— EXERCISE BRIEF —
What is needed is an exact repeat of the lines from the line containing "sfdp : List Byte" through the final line of the entries below, and nothing else.

[Stored data entries]
-- ==== Sys2Proof/Syntax.lean ====
section
/-! DEFINITION. The commands of the block: one constructor for each row of the table of operations and events, with the operands
its sender supplies (assumption log 6 says which sender). -/
namespace Sys2Proof

/-- The two ports of the window (R65). -/
inductive Port where
  | host | spi
deriving DecidableEq, Repr

/-- A word of a port's bank store in error, met by the frame being sent: the bank, the word of its half of the 16 KiB store, its syndrome,
and the sample period of the frame (R218). -/
structure WaveErr where
  bank : Fin 2
  word : Fin 1024
  synd : BitVec 8
  at_ : Fin 64
deriving DecidableEq, Repr

/-- What the preparation of a line meets: nothing, a word of staging, a delay line, a table store or a cell store that has lost bits, by its
on-die number (R376, Table 6.8), or a mismatch of pair u at step A4 or B4 (R191). -/
inductive PrepErr where
  | none_
  | ecc (addr : Nat) (synd : BitVec 8)
  | pair (u : Nat) (atB4 : Bool)
deriving DecidableEq, Repr

/-- The state of a profile generator at the next servo boundary, as it chooses it (R339): raw position in units of 2⁻³² AU, velocity in 2⁻³²
AU/s, acceleration in 2⁻¹⁶ AU/s². -/
structure ServoNext where
  p : Int
  v : Int
  a : Int
deriving DecidableEq, Repr

/-- Why a decoder is taken out of service: a state-register mismatch, or a word in error of one of its seven banks (5.7). -/
inductive DecErr where
  | logic
  | ecc (bank : Fin 7) (word : Fin 8192) (synd : BitVec 8)
deriving DecidableEq, Repr

/-- Bits of a DRAM beat that have decayed: its byte address, the data bits and the check bits that flip (R376). -/
structure Upset where
  addr : Nat
  data : BitVec 64
  check : BitVec 8
deriving DecidableEq, Repr

/-- What a DRAM channel still reports on ALERT_n after four retries: nothing, a command, or the write of the line at an address (Table 13.7). -/
inductive DramAlert where
  | none_
  | command
  | write (a : Nat)
deriving DecidableEq, Repr

/-- A word of the control SRAM, banks 416 to 447, or of bank 319, that its owner finds in error (Table 13.7). -/
structure WordErr where
  bank : Fin 32
  word : Fin 8192
  synd : BitVec 8
deriving DecidableEq, Repr

/-- A lease message as it arrives: a frame's payload on the twin link, or the levels of LS_IN in each half of each bit on the lease wires, first to last
(R433, R434). -/
inductive LeaseIn where
  | link (f : List Byte)
  | wire (half : List Bool)
deriving DecidableEq, Repr

/-- What the head-memory bus does with one try of a transfer (R241): it succeeds, is not acknowledged, within 10 ms of polling after a page, loses arbitration, finds SDA held low, or is
stretched beyond 25 ms. -/
inductive BusTry where
  | done | noAck | arbitration | stuck | stretch
deriving DecidableEq, Repr

/-- A word of the 512 KiB audit store in error, with its syndrome (R333). -/
structure AuditErr where
  word : Fin 65536
  synd : BitVec 8
deriving DecidableEq, Repr

/-- What has befallen the life memory by the time of a flush or of the start: a word of the fire accumulator store, or an MRAM word, by its logical
index, has lost the bits of a syndrome; the place of a logical block fails the compare of its writes from now on (R377, R484, R492, R494). -/
inductive LifeFinding where
  | accumulator (word : Fin 65536) (synd : BitVec 8)
  | word (word : Fin 131072) (synd : BitVec 8)
  | verify (block : Fin 256)
deriving DecidableEq, Repr

/-- What the boot flash returns at discovery (R56, R58): the bytes at SFDP address 0, the Basic Flash Parameter Table, and the first 256 bytes of each
image slot. -/
structure Flash where
  sfdp : List Byte
  bfpt : List Byte
  slot0 : List Byte
  slot1 : List Byte
deriving DecidableEq, Repr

— REPLY TO THE EXERCISE —
  sfdp : List Byte
  bfpt : List Byte
  slot0 : List Byte
  slot1 : List Byte
deriving DecidableEq, Repr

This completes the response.